[Collected data]
/-- Enters a command with its operation (R220). -/
def State.enterCmd (s : State) (o : PendOp) (x : Cmd) : State :=
  let num := s.ctx.serial + 1
  (s.enterOp o).modCur (fun k => { k with mxs := k.mxs.append { x with num := num } })

/-- MLEASE (R233): ILL_FIELD unless 1 ≤ n ≤ 256. -/
def execMlease (n : BitVec 10) (s : State) : Host.Outcome State Fault Refusal :=
  s.issue { bad := decide (n = 0) || decide (256 < n.toNat) } (cmdEffect (.mlease n))

/-- MFREE (R233). -/
def execMfree (s : State) : Host.Outcome State Fault Refusal := s.issue {} (cmdEffect .mfree)

/-- REP (R246): what it does to its group is done where the group moves on. -/
def execRep (_n : BitVec 12) (s : State) : Host.Outcome State Fault Refusal := .next s

/-- Effect of MSEED (R268). -/
def mseedEffect (a b : BitVec 4) (s : State) : State :=
  (s.later s.focus (.mts .mx .seeds (s.ctx.ar a))).later s.focus (.mts .mx .seedm (s.ctx.ar b))

/-- MSEED (R268). -/
def execMseed (a b : BitVec 4) (s : State) : Host.Outcome State Fault Refusal := s.issue {} (mseedEffect a b)

/-! ## Issue of loads and commands -/

/-- Term of the post-increment with unit u (R221). -/
def Ctx.term (x : Ctx) (m : MemOpnd) (u : Nat) : W64 :=
  match m.mode with
  | .off => offsetTerm m.field u
  | .idx => x.ar (m.field.setWidth 4)
  | .idxShift => x.ar (m.field.setWidth 4) * BitVec.ofNat 64 u
  | .swz => offsetTerm m.field u

/-- The stash address that an address of the MX names: bits 63:21 are ignored (R221). -/
def mxAddr (a : W64) : W64 := bit true 63 ||| (slice a 0 21).setWidth 64

/-- The base register moves on (R221). -/
def State.postInc (s : State) (m : MemOpnd) (u : Nat) : State :=
  s.modCtx (fun x => x.setA m.base (x.ar m.base + x.term m u))

/-- Needs of a tile load (R234). -/
def needsTile (w : BitVec 3) : Needs := { tok := some w, ld := true }

/-- Enters a tile load with its access address and the register that holds its stride (R227). -/
def tileEffect (i : Instr) (r : BitVec 4) (m : MemOpnd) (w : BitVec 3) (s : State) : State :=
  let a := s.ctx.ar m.base
  let v := s.ctx.ar r
  (s.postInc m 16).enterOp { PendOp.of i (some w) with ld := true, addr := mxAddr a, val := v.setWidth 2048 }

/-- MLDA (R235). -/
def execMlda (r : BitVec 4) (cls : BitVec 2) (m : MemOpnd) (w : BitVec 3) (s : State) : Host.Outcome State Fault Refusal :=
  s.issue (needsTile w) (tileEffect (.mlda r cls m w) r m w)

/-- MLDB (R236). -/
def execMldb (r : BitVec 4) (cls : BitVec 2) (m : MemOpnd) (w : BitVec 3) (s : State) : Host.Outcome State Fault Refusal :=
  s.issue (needsTile w) (tileEffect (.mldb r cls m w) r m w)

/-- MLDBT (R236). -/
def execMldbt (r : BitVec 4) (cls : BitVec 2) (m : MemOpnd) (w : BitVec 3) (s : State) : Host.Outcome State Fault Refusal :=
  s.issue (needsTile w) (tileEffect (.mldbt r cls m w) r m w)

/-- Enters MLDU: UNFD and the position word are read at issue (R238, R240). -/
def mlduEffect (cls : BitVec 2) (m : MemOpnd) (w : BitVec 3) (s : State) : State :=
  let a := s.ctx.ar m.base
  (s.postInc m 1).enterOp { PendOp.of (.mldu cls m w) (some w) with
    ld := true, addr := mxAddr s.cur.mxs.unfd, val := a.setWidth 2048, val2 := s.sylDetail.setWidth 2048 }

/-- MLDU (R240). -/
def execMldu (cls : BitVec 2) (m : MemOpnd) (w : BitVec 3) (s : State) : Host.Outcome State Fault Refusal :=
  s.issue (needsTile w) (mlduEffect cls m w)

/-- The step of a coordinate register (R262): 32 in K0 for .row, in J0 for .col, within the 24-bit field. -/
def coordStep (v : W64) (col : Bool) : W64 :=
  let k0 : BitVec 24 := slice v 16 24
  let j0 : BitVec 24 := slice v 40 24
  if col then field (j0 + 32) 40 ||| (v &&& 0xFFFFFFFFFF#64)
  else field j0 40 ||| field (k0 + 32) 16 ||| (v &&& 0xFFFF#64)

/-- Effect of MLDP at issue (R262). -/
def mldpEffect (r : BitVec 4) (st col : Bool) (m : MemOpnd) (w : BitVec 3) (s : State) : State :=
  let s := tileEffect (.mldp r st col m w) r m w s
  if st then s.modCtx (fun x => x.setA r (coordStep (x.ar r) col)) else s

/-- MLDP (R262). -/
def execMldp (r : BitVec 4) (st col : Bool) (m : MemOpnd) (w : BitVec 3) (s : State) : Host.Outcome State Fault Refusal :=
  s.issue (needsTile w) (mldpEffect r st col m w)

/-- Needs of an array command that takes no queue entry (R220). -/
def needsCmd (w : BitVec 3) : Needs := { tok := some w }

/-- MMUL (R241). -/
def execMmul (t : MFmt) (d kb ka clr : Bool) (w : BitVec 3) (s : State) : Host.Outcome State Fault Refusal :=
  let i : Instr := .mmul t d kb ka clr w
  s.issue (needsCmd w) (fun s => s.enterCmd (PendOp.of i (some w)) (Cmd.of i 0))

/-- MZERO (R242). -/
def execMzero (d : Bool) (w : BitVec 3) (s : State) : Host.Outcome State Fault Refusal :=
  let i : Instr := .mzero d w
  s.issue (needsCmd w) (fun s => s.enterCmd (PendOp.of i (some w)) (Cmd.of i 0))

/-- MSTAT (R245). -/
def execMstat (d : BitVec 4) (clr : Bool) (w : BitVec 3) (s : State) : Host.Outcome State Fault Refusal :=
  let i : Instr := .mstat d clr w
  s.issue (needsCmd w) (fun s => s.enterCmd (PendOp.of i (some w)) (Cmd.of i 0))

/-- The seed and member a perturbed command captures (R260). -/
def State.captured (s : State) (ms : Bool) (x : Cmd) : Cmd :=
  { x with
    seed := s.cur.mxs.seeds
    member := slice s.cur.mxs.seedm 0 32 + (if ms then slice s.ctx.mpc 0 32 else 0) }

/-- MMULP (R264). -/
def execMmulp (d e5 kb ka clr ms : Bool) (w : BitVec 3) (s : State) : Host.Outcome State Fault Refusal :=
  let i : Instr := .mmulp d e5 kb ka clr ms w
  s.issue (needsCmd w) (fun s => s.enterCmd (PendOp.of i (some w)) (s.captured ms (Cmd.of i 0)))

/-- MMULPT (R264). -/
def execMmulpt (d e5 kb ka clr ms : Bool) (w : BitVec 3) (s : State) : Host.Outcome State Fault Refusal :=
  let i : Instr := .mmulpt d e5 kb ka clr ms w
  s.issue (needsCmd w) (fun s => s.enterCmd (PendOp.of i (some w)) (s.captured ms (Cmd.of i 0)))

/-- Needs of MRD and MEPS: a store-queue entry as well (R243, R266). -/
def needsCmdSt (w : BitVec 3) : Needs := { tok := some w, st := true }

/-- Effect of MRD at issue (R243). -/
def mrdEffect (d : Bool) (m : MemOpnd) (w : BitVec 3) (s : State) : State :=
  let a := s.ctx.ar m.base
  (s.postInc m 256).enterCmd { PendOp.of (.mrd d m w) (some w) with st := true, addr := mxAddr a } (Cmd.of (.mrd d m w) 0)

/-- MRD (R243). -/
def execMrd (d : Bool) (m : MemOpnd) (w : BitVec 3) (s : State) : Host.Outcome State Fault Refusal :=
  s.issue (needsCmdSt w) (mrdEffect d m w)

/-- Effect of MEPS at issue (R260, R266). -/
def mepsEffect (r : BitVec 4) (ms col : Bool) (m : MemOpnd) (w : BitVec 3) (s : State) : State :=
  let i : Instr := .meps r ms col m w
  let a := s.ctx.ar m.base
  let v := s.ctx.ar r
  (s.postInc m 256).enterCmd { PendOp.of i (some w) with st := true, addr := mxAddr a }
    { s.captured ms (Cmd.of i 0) with k0 := slice v 16 24, j0 := slice v 40 24 }

/-- MEPS (R266). -/
def execMeps (r : BitVec 4) (ms col : Bool) (m : MemOpnd) (w : BitVec 3) (s : State) : Host.Outcome State Fault Refusal :=
  s.issue (needsCmdSt w) (mepsEffect r ms col m w)

/-- A queue that MRDX may not name: it needs rows, PROD = MX and CONS = VE (R244). -/
def Core.mrdxBad (k : Core) (q : BitVec 3) : Bool :=
  let x := k.queue q
  !(x.en && x.row && decide (x.prod = .mx) && decide (x.cons = .ve))

/-- Needs of MRDX (R244). -/
def State.needsMrdx (s : State) (q w : BitVec 3) : Needs := { bad := s.cur.mrdxBad q, tok := some w }

/-- MRDX (R244). -/
def execMrdx (d : Bool) (q w : BitVec 3) (s : State) : Host.Outcome State Fault Refusal :=
  let i : Instr := .mrdx d q w
  s.issue (s.needsMrdx q w) (fun s => s.enterCmd (PendOp.of i (some w)) (Cmd.of i 0))

/-! ## Tile loads (R226, R227, R237) -/

/-- `n` bytes of a tile row within one stash row, with the row's region (R165, R227, R237, R376). -/
def State.tilePiece (s : State) (c : Nat) (swz : Bool) (off n : Nat) : Except (W64 × MemErr) (Nat × BitVec 12 × State) :=
  let q := off / 256 % 8192
  let a := mxAddr (BitVec.ofNat 64 off)
  match s.touch c q with
  | .error x => .error (a, x)
  | .ok s =>
    let r := s.row c q
    let lo := off % 256 / 32
    let hi := (off % 256 + n - 1) / 32
    let read : BitVec 8 := (List.range 8).foldl (fun m k =>
      m ||| bit (decide (lo ≤ k) && decide (k ≤ hi)) (if swz then k ^^^ (q / 4 % 8) else k)) 0
    if poisonedIn r read then .error (a, .trap 0x14 3)
    else .ok ((swizzleRow swz q r.data).toNat / 2 ^ (8 * (off % 256)) % 2 ^ (8 * n), r.region, s)

/-- A tile row of `n` bytes at a stash offset: its bytes, and a word with the regions of its two pieces and the length of the
first. -/
def State.tileRow (s : State) (c : Nat) (swz : Bool) (off n : Nat) : Except (W64 × MemErr) (Row × Row × State) :=
  let first := min n (256 - off % 256)
  match s.tilePiece c swz off first with
  | .error x => .error x
  | .ok (v, r, s) =>
    if first = n then .ok (BitVec.ofNat 2048 v, field r 0 ||| field (BitVec.ofNat 12 n) 24, s)
    else
      match s.tilePiece c swz ((off + first) % 2 ^ 21) (n - first) with
      | .error x => .error x
      | .ok (v2, r2, s) =>
        .ok (BitVec.ofNat 2048 (v + v2 * 2 ^ (8 * first)), field r 0 ||| field r2 12 ||| field (BitVec.ofNat 12 first) 24, s)

/-- The unfolding descriptor (R239). -/
structure Unfold where
  tbase : Nat
  pitch : Nat
  h : Nat
  w : Nat
  c : Nat
  oh : Nat
  ow : Nat
  kh : Nat
  kw : Nat
  sh : Nat
  sw : Nat
  dh : Nat
  dw : Nat
  pt : Nat
  pl : Nat
  padv : Nat
  deriving DecidableEq, Repr

/-- Reads the fields of a descriptor; strides, dilations and kernel sizes stand for the field plus 1 (R239). -/
def Unfold.of (d : Desc) : Unfold :=
  let n (lo w : Nat) : Nat := (slice d lo w).toNat
  { tbase := n 0 21, pitch := n 32 16, h := n 64 16, w := n 80 16, c := n 96 16, oh := n 128 16, ow := n 144 16
    kh := n 160 3 + 1, kw := n 164 3 + 1, sh := n 168 3 + 1, sw := n 172 3 + 1, dh := n 176 3 + 1, dw := n 180 3 + 1
    pt := n 184 4, pl := n 188 4, padv := n 192 8 }

/-- An illegal descriptor for a k-block size (R240); a size above its range counts as one (R239; log 29). -/
def Unfold.bad (u : Unfold) (d : Desc) (k : Nat) : Bool :=
  let zero (lo w : Nat) : Bool := decide ((slice d lo w).toNat = 0)
  !(zero 200 312 && zero 183 1 && zero 179 1 && zero 175 1 && zero 171 1 && zero 167 1 && zero 163 1 && zero 112 16 &&
      zero 48 16 && zero 21 11) ||
    decide (u.kh = 8) || decide (u.kw = 8) ||
    decide (u.h = 0 ∨ u.w = 0 ∨ u.c = 0 ∨ u.oh = 0 ∨ u.ow = 0) ||
    decide (4096 < u.h ∨ 4096 < u.w ∨ 4096 < u.c) || decide (u.c % k ≠ 0) || decide (u.pitch < u.w * u.c)

/-- Row r of an unfolded tile from a position word: its stash offset, or the byte that fills it (R240). -/
def Unfold.row (u : Unfold) (pos : W64) (k r : Nat) : Nat ⊕ Nat :=
  let p := (slice pos 20 32).toNat + r
  let col := (slice pos 0 20).toNat / k * k
  let tap := col / u.c
  let iy : Int := (p / u.ow * u.sh + tap / u.kw * u.dh : Nat) - (u.pt : Int)
  let ix : Int := (p % u.ow * u.sw + tap % u.kw * u.dw : Nat) - (u.pl : Int)
  if u.oh * u.ow ≤ p ∨ u.kh * u.kw ≤ tap then .inr 0
  else if iy < 0 ∨ (u.h : Int) ≤ iy ∨ ix < 0 ∨ (u.w : Int) ≤ ix then .inr u.padv
  else .inl ((u.tbase + iy.toNat * u.pitch + ix.toNat * u.c + col % u.c) % 2 ^ 21)

/-- Rows of a tile load and the bytes of each; bytes between rows (R225, R227, R262). -/
def PendOp.tileShape (o : PendOp) : Nat × Nat :=
  match o.instr with
  | .mlda _ c _ _ => (64, classK c.toNat * widthA c.toNat / 8)
  | .mldu c _ _ => (64, classK c.toNat)
  | .mldb _ c _ _ => (classK c.toNat, 16 * widthB c.toNat)
  | .mldbt _ c _ _ => (128, classK c.toNat * widthB c.toNat / 8)
  | .mldp _ _ col _ _ => if col then (128, 64) else (32, 256)
  | _ => (0, 0)

/-- Whether a tile load swizzles (R234). -/
def PendOp.tileSwz (o : PendOp) : Bool :=
  match o.instr with
  | .mlda _ _ m _ | .mldb _ _ m _ | .mldbt _ _ m _ | .mldp _ _ _ m _ => MemOpnd.swizzled m
  | _ => false

/-- Stash offset of row r of a tile load; address bits 3:0 are ignored (R227). -/
def PendOp.rowOff (o : PendOp) (rb r : Nat) : Nat :=
  let st := (slice o.val 0 16).toNat
  ((slice o.addr 0 21).toNat + r * (if st = 0 then rb else st)) % 2 ^ 21 / 16 * 16

/-- Stash sectors of `n` bytes within one row at a stash offset (R174, R227). -/
def pieceSectors (swz : Bool) (off n : Nat) : List StashSector :=
  let q := off / 256 % 8192
  let lo := off % 256 / 32
  ((List.range ((off % 256 + n - 1) / 32 + 1 - lo)).map (fun k => (q, if swz then (lo + k) ^^^ (q / 4 % 8) else lo + k)))

/-- Stash sectors of a tile row of `n` bytes. -/
def tileSectors (swz : Bool) (off n : Nat) : List StashSector :=
  let first := min n (256 - off % 256)
  if first = n then pieceSectors swz off n
  else pieceSectors swz off first ++ pieceSectors swz ((off + first) % 2 ^ 21) (n - first)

[What to produce]:
The answer must be every line from the entries above that holds the string "cmdEffect".

[Your response]:
  s.issue { bad := decide (n = 0) || decide (256 < n.toNat) } (cmdEffect (.mlease n))
def execMfree (s : State) : Host.Outcome State Fault Refusal := s.issue {} (cmdEffect .mfree)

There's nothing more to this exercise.